Activity
The required output is every line from the beginning of the entries below through the line that includes "hi : c.initrdSize with", copied exactly.

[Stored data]
/-- The three ways the kernel's step launches: no kernel, a kernel alone, a kernel with a ramdisk that fits. -/
theorem assembleKernel_launched_cases {s : State} (h : assembleKernel c p = .launched s) :
    (c.kernel = none ∧ s = launchState c p romBase none) ∨
    (∃ entry high, c.kernel = some (.loaded entry high) ∧ c.initrdSize = none ∧ s = launchState c p entry none) ∨
    (∃ entry high size, c.kernel = some (.loaded entry high) ∧ c.initrdSize = some size ∧
      roundUpToPage high + size ≤ c.ramSize ∧ s = launchState c p entry (some (roundUpToPage high))) := by
  unfold assembleKernel at h
  rcases hk : c.kernel with _ | (_ | _ | _ | ⟨entry, high⟩)
  · exact .inl ⟨rfl, by simpa [hk] using h.symm⟩
  · simp [hk] at h
  · simp [hk] at h
  · simp [hk] at h
  · cases hi : c.initrdSize with
    | none => exact .inr (.inl ⟨entry, high, rfl, rfl, by simpa [hk, hi] using h.symm⟩)
    | some size =>
      by_cases hfit : roundUpToPage high + size ≤ c.ramSize
      · exact .inr (.inr ⟨entry, high, size, rfl, rfl, hfit, by simpa [hk, hi, hfit] using h.symm⟩)
      · simp [hk, hi, hfit] at h

end

/-- The page address is the first multiple of 4096 at or above the high-water mark (70_reset R195). -/
theorem roundUpToPage_spec (h : Nat) :
    roundUpToPage h % 4096 = 0 ∧ h ≤ roundUpToPage h ∧ roundUpToPage h < h + 4096 := by
  simp only [roundUpToPage, pageSize]
  omega

/-- The page address as the spec writes it. -/
theorem roundUpToPage_eq (h : Nat) : roundUpToPage h = (h + 4095) / 4096 * 4096 := by
  simp only [roundUpToPage, pageSize]
  omega

/-- Settles O54. -/
theorem assemblyLaunchesAsTheBootRulesSay : Obligations.AssemblyLaunchesAsTheBootRulesSay := by
  refine ⟨fun c p hcpu hram => ?_, fun c p s h => ?_⟩
  · rw [assemble_kernel p hcpu hram]
    refine ⟨fun hk => ?_, fun entry h hk hi => ?_, fun entry h size hk hi hfit => ?_⟩
    · exact ⟨_, by rw [assembleKernel, hk], rfl, rfl⟩
    · exact ⟨_, by simp only [assembleKernel, hk, hi]; rfl, rfl, rfl⟩
    · rw [← roundUpToPage_eq] at hfit ⊢
      exact ⟨_, assembleKernel_ramdisk_fits p hk hi hfit, rfl, rfl⟩
  · obtain ⟨hcpu, hram, hker⟩ := checks_of_launched h
    refine ⟨hcpu, hram, ?_⟩
    obtain ⟨hk, rfl⟩ | ⟨entry, high, hk, hi, rfl⟩ | ⟨entry, high, size, hk, hi, hfit, rfl⟩ :=
      assembleKernel_launched_cases hker
    · exact ⟨rfl, rfl, rfl, rfl, rfl, rfl, rfl, .inl ⟨hk, rfl, rfl⟩⟩
    · exact ⟨rfl, rfl, rfl, rfl, rfl, rfl, rfl, .inr ⟨entry, high, hk, rfl, .inl ⟨hi, rfl⟩⟩⟩
    · obtain ⟨hpage, hlow, hhigh⟩ := roundUpToPage_spec high
      exact ⟨rfl, rfl, rfl, rfl, rfl, rfl, rfl,
        .inr ⟨entry, high, hk, rfl, .inr ⟨size, _, hi, rfl, hpage, hlow, hhigh, hfit⟩⟩⟩

/-- Settles O55. -/
theorem fatalConfigurationsHaveNoLaunchState : Obligations.FatalConfigurationsHaveNoLaunchState := by
  refine ⟨fun c p => assemble_unresolvable p, fun c p => assemble_ram_overlaps p, fun c p hcpu hram => ?_⟩
  rw [assemble_kernel p hcpu hram]
  refine ⟨fun hk => ?_, fun hk => ?_, fun hk => ?_, fun entry h size hk hi hbig => ?_⟩
  · rw [assembleKernel, hk]
  · rw [assembleKernel, hk]
  · rw [assembleKernel, hk]
  · rw [← roundUpToPage_eq] at hbig
    exact assembleKernel_ramdisk_too_big p hk hi hbig

end Sys2Proof.Machine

Solution to this exercise
/-- The three ways the kernel's step launches: no kernel, a kernel alone, a kernel with a ramdisk that fits. -/
theorem assembleKernel_launched_cases {s : State} (h : assembleKernel c p = .launched s) :
    (c.kernel = none ∧ s = launchState c p romBase none) ∨
    (∃ entry high, c.kernel = some (.loaded entry high) ∧ c.initrdSize = none ∧ s = launchState c p entry none) ∨
    (∃ entry high size, c.kernel = some (.loaded entry high) ∧ c.initrdSize = some size ∧
      roundUpToPage high + size ≤ c.ramSize ∧ s = launchState c p entry (some (roundUpToPage high))) := by
  unfold assembleKernel at h
  rcases hk : c.kernel with _ | (_ | _ | _ | ⟨entry, high⟩)
  · exact .inl ⟨rfl, by simpa [hk] using h.symm⟩
  · simp [hk] at h
  · simp [hk] at h
  · simp [hk] at h
  · cases hi : c.initrdSize with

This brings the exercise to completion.